17 mars 2009
«C'est un projet de loi qui vise à responsabiliser le prêteur», a déclaré, hier, la ministre de l'Économie Christine Lagarde au sujet de la réforme sur le crédit à la consommation qui «étrangle» bien des ménages. Avec son texte, le gouvernement veut s'attaquer aux quatre points noirs de ces crédits «faciles» que sont la «publicité agressive», le «crédit qui ne se rembourse pas», le crédit «à l'insu de son plein gré» et le rachat de crédits «sauvage». Le projet, qui devrait être présenté en Conseil des ministres le 15avril, prévoit d'abord d'imposer, dans toutes les publicités relatives à un crédit, la mention légale: «Un crédit vous engage et doit être remboursé». En outre, la publicité ne pourra plus suggérer qu'un crédit «améliore la situation financière de l'emprunteur» et devra présenter un exemple chiffré illustrant le coût du crédit.
Une fiche de renseignements
En matière d'information, pour éviter le crédit «à l'insu de son plein gré», le prêteur sera dans l'obligation de fournir des explications à l'emprunteur sur la nature du crédit qu'il s'apprête à souscrire. Le prêteur devra également s'assurer de la solvabilité de l'emprunteur en consultant le fichier des incidents de paiement, dit FICP. Il devra également remplir avec l'emprunteur une fiche de renseignements qui comprendra des informations sur ses revenus et son niveau d'endettement. Pour éviter le crédit «qui ne se rembourse pas», le texte prévoit qu'à chaque échéance d'un crédit renouvelable, une partie du capital soit désormais remboursée, alors que les mensualités peuvent aujourd'hui ne comprendre que des intérêts. Concernant le rachat de crédits, qui consiste à regrouper plusieurs créances en une seule, le consommateur pourra comparer le coût total de ses crédits avant et après le regroupement. Le projet de réforme compte également faire adopter d'autres mesures :
Délai de rétractation.
Aujourd'hui, le délai pour se rétracter est de sept jours. Il sera désormais de deux semaines.
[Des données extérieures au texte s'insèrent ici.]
theorem runStart_eq (attempt : holdsAttempt s q j) (idle : (s.plot q).an.state = .idle) (best : (s.plot q).an.bestValid = true)
    {n : Nat} (some_ : 0 < n) (bearing : Option Nat) : runStart s q j.idx n bearing =
      match bearing with
      | some b =>
        if (planSched s q).count ≤ b then chargeFault s q j.idx .image (tileNodeOf s q 0)
        else s.modAn q fun p =>
          let p := { p with state := .run, slot := 0, runLeft := n, b := b, left := ((planSched s q).bearing b).2.2 }
          if (planSched s q).bearingReset then { p with sigma := 0, c := 0, m := p.bestEnergy } else p
      | none => s.modAn q fun p => { p with state := .run, slot := 0, runLeft := n } := by
  obtain ⟨running, mine⟩ := attempt
  have goes : ((s.plot q).an.job != j.idx || (s.plot q).an.state != .idle || decide (n = 0) || !(s.plot q).an.bestValid) = false := by
    rw [mine, idle, best, decide_eq_false (Nat.ne_of_gt some_)]
    simp
  unfold runStart
  rw [runningJob_of_runs running]
  dsimp only
  rw [goes]
  rfl

end

theorem startRun_ungrafted {s : State} {q : PlotId} (resident : grafts s q = false) (i : BitVec 16) (n : Nat)
    (bearing : Option Nat) : startRun s q i n bearing = runStart s q i n bearing := by
  have none_ : graftOf s q = none := by
    unfold graftOf
    unfold grafts at resident
    split at resident
    case h_1 x plan =>
      have empty : x.ofType 6 = [] := List.isEmpty_iff.mp (by simpa using resident)
      rw [plan]
      dsimp only
      rw [empty]
      rfl
    case h_2 plan => rw [plan]
  unfold startRun
  rw [none_]

theorem startRun_graft {s : State} {q : PlotId} {e : GraftEntry} {x : Section} (graft : graftOf s q = some (e, x)) (i : BitVec 16)
    (n : Nat) (bearing : Option Nat) : startRun s q i n bearing =
      if (s.plot q).grf.phase != 4 then s
      else if ((runStart s q i e.sweeps bearing).plot q).an.state == .run then
        (runStart s q i e.sweeps bearing).modGrf q fun r => { r with phase := 5 }
      else runStart s q i e.sweeps bearing := by
  unfold startRun
  rw [graft]

theorem runsStartAndEnd_holds : runsStartAndEnd := by
  intro s q j attempt
  refine ⟨fun idle best resident n some_ => ⟨⟨_, rfl, ?_⟩, fun b has => ⟨_, rfl, ?_⟩, fun b lacks => ⟨_, rfl, ?_⟩⟩,
    fun e x n graft => ⟨fun other => ⟨_, rfl, ?_⟩, fun staged idle best some_ => ⟨_, rfl, ?_⟩⟩,
    fun going done applied counted audited more window => ⟨_, rfl, ?_⟩⟩
  · rw [startRun_ungrafted resident, runStart_eq attempt idle best some_]
    exact ⟨State.modAn_self .., rfl⟩
  · rw [startRun_ungrafted resident, runStart_eq attempt idle best some_]
    dsimp only
    rw [if_neg (Nat.not_le.mpr has), State.modAn_self]
    rcases reset : (planSched s q).bearingReset with _ | _
    · exact ⟨rfl, rfl, rfl, rfl, rfl, fun h => absurd h (by decide)⟩
    · exact ⟨rfl, rfl, rfl, rfl, rfl, fun _ => ⟨rfl, rfl, rfl⟩⟩
  · rw [startRun_ungrafted resident, runStart_eq attempt idle best some_]
    dsimp only
    rw [if_pos lacks, chargeFault_of_runs _ _ attempt.1]
    exact beginAbandon_faulted _ _ attempt.1.1
  · rw [startRun_graft graft]
    exact if_pos (by simpa using other)
  · have runs_ := runStart_eq attempt idle best some_ none
    dsimp only at runs_
    have state : ((runStart s q j.idx e.sweeps none).plot q).an.state = .run := by rw [runs_, State.modAn_self]
    rw [startRun_graft graft, staged, if_neg (by decide), state, if_pos (by decide), runs_]
    refine ⟨?_, rfl⟩
    rw [State.modGrf, State.modPlot_self, State.modAn_self]
  · obtain ⟨running, mine⟩ := attempt
    have ends : runEnd s q j.idx = s.modAn q fun p => { p with state := .idle } := by
      refine if_neg ?_
      rw [mine, runningJob_of_runs running, audited, counted, done, applied, decide_eq_false more]
      have short : ((planSched s q).stallEn && decide (2 ^ (planSched s q).k ≤ (s.plot q).an.c)) = false := by
        rcases window with off | within
        · rw [off, Bool.false_and]
        · rw [decide_eq_false (Nat.not_le.mpr within), Bool.and_false]
      rw [short]
      rcases going with h | h <;> rw [h] <;> simp
    rw [ends]
    exact ⟨State.modAn_self .., rfl⟩

/-! ### Sweeps, windows and bearings (R133, R142, R162, R163) -/

/-- What follows a sweep's events changes the state of the fabric alone. -/
theorem afterEvents_rest (p : AnPlot) (sc : Sched) : afterEvents p sc = { p with state := (afterEvents p sc).state } := by
  unfold afterEvents
  split <;> rfl

/-- The fabric when a sweep is complete: it counts, and its events fall due. -/
def sweepCounted (sc : Sched) (sweeps : Word64) (p : AnPlot) : AnPlot :=
  { p with
    sweepDue := false, tiles := p.tiles.map (fun t => { t with ptr := 0 }), live := { p.live with sweeps := sweeps }
    auditDue := decide (sweeps.toNat % 65536 = 0), state := if decide (sweeps.toNat % 65536 = 0) then .audit else .run
    c := if sc.stallEn then p.c + 1 else p.c, left := p.left - 1, runLeft := p.runLeft - 1 }

theorem sweepsCount_holds : sweepsCount := by
  intro s q j attempt going due
  obtain ⟨running, mine⟩ := attempt
  refine ⟨_, rfl, ?_⟩
  have counts : sweepDone s q j.idx =
      s.modAn q (sweepCounted (planSched s q) (satInc (s.plot q).an.live.sweeps)) := if_neg (by
    rw [mine, runningJob_of_runs running, going, due]; simp)
  have plot : (sweepDone s q j.idx).plot q =
      { s.plot q with an := sweepCounted (planSched s q) (satInc (s.plot q).an.live.sweeps) (s.plot q).an } := by
    rw [counts, State.modAn_self]
  have steps : sweepStep s q j.idx = (sweepDone s q j.idx).modAn q
      fun p => if p.state == .run then afterEvents p (planSched s q) else p := if_pos (by rw [plot, due]; rfl)
  have only : ((sweepStep s q j.idx).plot q).an = { ((sweepDone s q j.idx).plot q).an with
      state := ((sweepStep s q j.idx).plot q).an.state } := by
    rw [steps, State.modAn_self]
    dsimp only
    split
    · exact afterEvents_rest ..
    · rfl
  have rest : sweepStep s q j.idx = { s with plots := (sweepStep s q j.idx).plots } := by
    rw [steps, counts]
    rfl
  rw [plot] at only
  refine ⟨?_, ?_, fun x mem => ?_, ?_, ?_, ?_, ?_, ?_, ?_, ?_, ?_, rest⟩
  case refine_3 =>
    rw [only] at mem
    obtain ⟨y, -, rfl⟩ := List.mem_map.mp mem
    rfl
  case refine_4 =>
    rw [only]
    exact List.map_map
  all_goals
    rw [only]
    rfl

/-- The fabric after the end of a stall window. -/
def windowEnded (sc : Sched) (p : AnPlot) : AnPlot :=
  { p with
    sigma := if decide (p.bestEnergy < p.m) then 0 else min (p.sigma + sc.step) sc.cap, m := p.bestEnergy, c := 0
    live := if decide (p.bestEnergy < p.m) then p.live else { p.live with stallCnt := satInc p.live.stallCnt } }

/-- The fabric at the start of the next bearing. -/
def bearingEnded (sc : Sched) (p : AnPlot) : AnPlot :=
  let b := nextBearing sc p.b
  let p := { p with b := b, left := (sc.bearing b).2.2 }
  if sc.bearingReset then { p with sigma := 0, c := 0, m := p.bestEnergy } else p

theorem windowDue_false {sc : Sched} {c : Nat} (window : sc.stallEn = false ∨ c < 2 ^ sc.k) :
    (sc.stallEn && decide (2 ^ sc.k ≤ c)) = false := by
  rcases window with off | within
  · rw [off, Bool.false_and]
  · rw [decide_eq_false (Nat.not_le.mpr within), Bool.and_false]

theorem scheduleSteps_holds : scheduleSteps := by
  intro s q j attempt audited p sc
  obtain ⟨running, mine⟩ := attempt
  refine ⟨fun on full => ⟨_, rfl, ?_⟩, fun window left going => ⟨_, rfl, ?_⟩⟩
  · have steps : stallEnd s q j.idx = s.modAn q fun p => afterEvents (windowEnded sc p) sc := by
      refine if_neg ?_
      rw [mine, runningJob_of_runs running, audited, show (planSched s q).stallEn = true from on,
        decide_eq_false (Nat.not_lt.mpr (show 2 ^ (planSched s q).k ≤ (s.plot q).an.c from full))]
      simp
    have an : ((stallEnd s q j.idx).plot q).an = { windowEnded sc p with
        state := ((stallEnd s q j.idx).plot q).an.state } := by
      rw [steps, State.modAn_self]
      exact afterEvents_rest ..
    refine ⟨?_, ?_, fun better => ?_, fun same => ?_, by rw [steps]; rfl⟩
    · rw [an]; rfl
    · rw [an]; rfl
    · rw [an, windowEnded, decide_eq_true better]
      exact ⟨rfl, rfl⟩
    · rw [an, windowEnded, decide_eq_false (Int.not_lt.mpr same)]
      exact ⟨rfl, rfl⟩
  · have steps : bearingEnd s q j.idx = s.modAn q fun p => afterEvents (bearingEnded sc p) sc := by
      refine if_neg ?_
      rw [mine, runningJob_of_runs running, audited, windowDue_false (sc := planSched s q) window,
        decide_eq_false (show ¬ (s.plot q).an.left ≠ 0 from fun h => h left)]
      rcases going with h | h | h <;> rw [show (s.plot q).an.state = _ from h] <;> simp
    have an : ((bearingEnd s q j.idx).plot q).an = { bearingEnded sc p with
        state := ((bearingEnd s q j.idx).plot q).an.state } := by
      rw [steps, State.modAn_self]
      exact afterEvents_rest ..
    refine ⟨?_, ?_, ?_, by rw [steps]; rfl⟩
    all_goals
      rw [an, bearingEnded]
      cases sc.bearingReset <;> rfl

/-! ### Audits of the energy (R142) -/

theorem captureBest_rest (p : AnPlot) : captureBest p = { p with
    bestEnergy := min p.bestEnergy p.energy, bestValid := (captureBest p).bestValid, bestNew := (captureBest p).bestNew
    tiles := (captureBest p).tiles, live := { p.live with bestSweep := (captureBest p).live.bestSweep } } := by
  unfold captureBest
  split
  case isTrue lower => rw [Int.min_eq_right (Int.le_of_lt lower)]
  case isFalse higher => rw [Int.min_eq_left (Int.not_lt.mp higher)]

theorem clampInt_eq {lo hi : Int} (range : lo ≤ hi) (z : Int) : clampInt lo hi z = max lo (min hi z) := by
  unfold clampInt
  split
  · omega
  · split <;> omega

/-- The fabric with an energy that the audit has put right. -/
def auditCorrected (e : Int) (sc : Sched) (p : AnPlot) (delta : Word64) : AnPlot :=
  afterEvents (captureBest { p with
    energy := e, auditDue := false, live := { p.live with auditDelta := delta, auditCnt := satInc p.live.auditCnt } }) sc

theorem auditCorrected_shows (p : AnPlot) (e : Int) (sc : Sched) (delta : Word64) :
    let u := auditCorrected e sc p delta
    u.auditDue = false ∧ u.energy = e ∧ u.bestEnergy = min p.bestEnergy e ∧ u.live.auditDelta = delta ∧
    u.live.auditCnt = satInc p.live.auditCnt := by
  intro u
  dsimp only [u]
  rw [auditCorrected, afterEvents_rest, captureBest_rest]
  exact ⟨rfl, rfl, rfl, rfl, rfl⟩

section
variable {s : State} {q : PlotId} {j : Job}

theorem audit_mismatch (attempt : holdsAttempt s q j) (due : (s.plot q).an.auditDue = true) (quiet : (s.plot q).an.inflight = [])
    (x : Nat) : audit s q j.idx (some x) = chargeFault s q j.idx .engine (tileNodeOf s q x) := by
  obtain ⟨running, mine⟩ := attempt
  unfold audit
  rw [runningJob_of_runs running]
  refine if_neg ?_
  rw [mine, due, quiet]
  simp

/-- The energy of a fabric from scratch, with the offset of its graft. -/
def auditedEnergy (s : State) (q : PlotId) (j : Job) (p : AnPlot) : Int :=
  freshEnergy p.tiles (p.tiles.map (tileMatrix s q j p.n)) (spinVec p.tiles p.n) + p.offset

theorem audit_compares (attempt : holdsAttempt s q j) (due : (s.plot q).an.auditDue = true) (quiet : (s.plot q).an.inflight = [])
    (clean : ∀ x ∈ (s.plot q).an.tiles, ∀ r ∈ columnRanges (s.plot q).an.n x.mask x.coup (colStride x.v x.format),
      poisonAt s q j r.1 r.2 = none)
    (right : ∀ y ∈ (s.plot q).an.tiles.zip ((s.plot q).an.tiles.map (tileMatrix s q j (s.plot q).an.n)),
      freshFields (spinVec (s.plot q).an.tiles (s.plot q).an.n) y.1 y.2 = y.1.fields) :
    let e := auditedEnergy s q j (s.plot q).an
    let delta := BitVec.ofInt 64 (clampInt (-(2 ^ 63)) (2 ^ 63 - 1) (e - (s.plot q).an.energy))
    let t := (((s.modAn q fun p => auditCorrected e (planSched s q) p delta).modJob q j.idx
      fun j => { j with audit := true }).raisePlot q 0x400)
    audit s q j.idx none =
      if e = (s.plot q).an.energy then s.modAn q fun p => afterEvents { p with auditDue := false } (planSched s q)
      else if (s.plot q).an.auditLogged then t.logSuppressed
      else (t.modAn q fun p => { p with auditLogged := true }).logLine 0x13 q.val none 0 delta.toNat := by
  intro e delta t
  obtain ⟨running, mine⟩ := attempt
  have none_ : (s.plot q).an.tiles.findSome? (fun t =>
      (columnRanges (s.plot q).an.n t.mask t.coup (colStride t.v t.format)).findSome? fun r => poisonAt s q j r.1 r.2) = none :=
    List.findSome?_eq_none_iff.mpr fun x mem => List.findSome?_eq_none_iff.mpr (clean x mem)
  have matches_ : (((s.plot q).an.tiles.zip ((s.plot q).an.tiles.map (tileMatrix s q j (s.plot q).an.n))).map fun x =>
      (x.1.idx, decide (freshFields (spinVec (s.plot q).an.tiles (s.plot q).an.n) x.1 x.2 = x.1.fields))).find? (fun x => !x.2) =
        none := by
    refine List.find?_eq_none.mpr fun y mem => ?_
    obtain ⟨x, inTiles, rfl⟩ := List.mem_map.mp mem
    simp [right x inTiles]
  unfold audit
  rw [runningJob_of_runs running]
  refine (if_neg ?_).trans ?_
  · rw [mine, due, quiet]
    simp
  rw [none_]
  dsimp only
  rw [matches_]
  rfl

end

theorem auditsCorrect_holds : auditsCorrectTheEnergy := by
  intro s q j attempt due quiet clean p spins ms e
  obtain ⟨running, mine⟩ := id attempt
  refine ⟨fun x => ⟨_, rfl, ?_⟩, fun right => ⟨fun same => ⟨_, rfl, ?_⟩, fun differs => ⟨_, rfl, ?_⟩⟩⟩
  · rw [audit_mismatch attempt due quiet, chargeFault_of_runs _ _ running]
    exact beginAbandon_faulted _ _ running.1
  · have audits := audit_compares attempt due quiet clean right
    dsimp only at audits
    rw [if_pos (by exact same)] at audits
    have an : ((audit s q j.idx none).plot q).an = { p with auditDue := false, state := ((audit s q j.idx none).plot q).an.state } := by
      rw [audits, State.modAn_self]
      exact afterEvents_rest ..
    refine ⟨?_, ?_, ?_, by rw [audits]; rfl⟩
    · rw [an]
    · rw [an]
    · rw [an]
  · have audits := audit_compares attempt due quiet clean right
    dsimp only at audits
    rw [if_neg (by exact differs)] at audits
    obtain ⟨auditDue, energy, best, delta, count⟩ := auditCorrected_shows p (auditedEnergy s q j p) (planSched s q)
      (BitVec.ofInt 64 (clampInt (-(2 ^ 63)) (2 ^ 63 - 1) (auditedEnergy s q j p - p.energy)))
    generalize corrected : auditCorrected (auditedEnergy s q j p) (planSched s q) p _ = an at auditDue energy best delta count
    generalize marked : State.raisePlot _ q 0x400 = t at audits
    have tan : (t.plot q).an = an := by
      rw [← marked, State.raisePlot_self, State.modJob, State.modPlt_self, State.modAn_self, ← corrected]
    have irq : (t.plot q).plt.irqStatus = (s.plot q).plt.irqStatus ||| 0x400 := by
      rw [← marked, State.raisePlot_self, State.modJob, State.modPlt_self, State.modAn_self]
    have job : (t.plot q).plt.job? j.idx = some { j with audit := true } := by
      rw [← marked, State.raisePlot_self]
      refine State.modJob_job? (f := fun j => { j with audit := true }) ?_ fun k live => ⟨rfl, live⟩
      rw [State.modAn_self]
      exact running.1
    obtain ⟨plt, logged, uan⟩ : ((audit s q j.idx none).plot q).plt = (t.plot q).plt ∧
        ∃ b, ((audit s q j.idx none).plot q).an = { an with auditLogged := b } := by
      rw [audits, ← tan]
      split
      · exact ⟨rfl, _, rfl⟩
      · rw [State.logLine_plot, State.modAn_self]
        exact ⟨rfl, _, rfl⟩
    refine ⟨?_, ?_, ?_, ?_, ?_, ?_, ?_, fun first => ?_⟩
    · rw [uan, auditDue]
    · rw [uan, energy]
      rfl
    · rw [uan, best]
      rfl
    · rw [uan, delta, clampInt_eq (by decide)]
      rfl
    · rw [uan, count]
    · rw [plt, job]
    · rw [plt, irq]
    · rw [audits, if_neg (by rw [show (s.plot q).an.auditLogged = false from first]; exact Bool.false_ne_true)]
      exact ⟨_, State.logLine_head .., rfl, rfl⟩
Compagnie d'assurances des banques.
Aujourd'hui les banques obligent leurs clients à souscrire leur propre assurance-crédit. Avec la nouvelle loi, l'emprunteur pourra choisir son contrat.
Dossier de surendettement.
La Banque de France devra statuer en trois mois de la recevabilité d'un dossier de surendettement contre six mois aujourd'hui.
Crédit automobile.
La loi concernera bientôt les crédits allant jusqu'à 75.000euros (moins de 21.500euros aujourd'hui).